--- START ---

-- ==== Sys2Proof/Word.lean ====
section
/-! DEFINITION. The word types of CORE: 16-bit data words and addresses, 4-bit register indices, the 12-bit JUMP
immediate (00_scope.md R6, R12; 30_encoding.md R63, R64). Arithmetic on them is `BitVec`'s, modulo 2^16 (R12). -/

namespace Sys2Proof

/-- A `Word16`: register contents, the pc, an instruction word (R12). -/
abbrev Word := BitVec 16

/-- A register index field: 4 bits, naming r0 to r15 (R63, R66). -/
abbrev RegIdx := BitVec 4

/-- The JUMP immediate: 12 bits (R64). -/
abbrev Imm12 := BitVec 12

end Sys2Proof
end

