-- ==== Sys2Proof/Syntax.lean ====
section
/-! DEFINITION. The six instructions of CORE, one constructor per row of the opcode table (30_encoding.md R62). Register
fields are 4 bits and the immediate is 12 bits, so no term names a register or an offset the hardware lacks (R66,
R69). -/

namespace Sys2Proof

/-- The decoded instructions (R62, R67): five register instructions in the R format, JUMP in the J format. -/
inductive Instr where
  | add  (rd rs1 rs2 : RegIdx)
  | sub  (rd rs1 rs2 : RegIdx)
  | xor  (rd rs1 rs2 : RegIdx)
  | and  (rd rs1 rs2 : RegIdx)
  | or   (rd rs1 rs2 : RegIdx)
  | jump (imm12 : Imm12)
  deriving DecidableEq, Repr

end Sys2Proof
end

--- END ---

• **Brief**: A single number is required: the count of lines in the records that include the string "CORE".

• **Exercise solution**: 2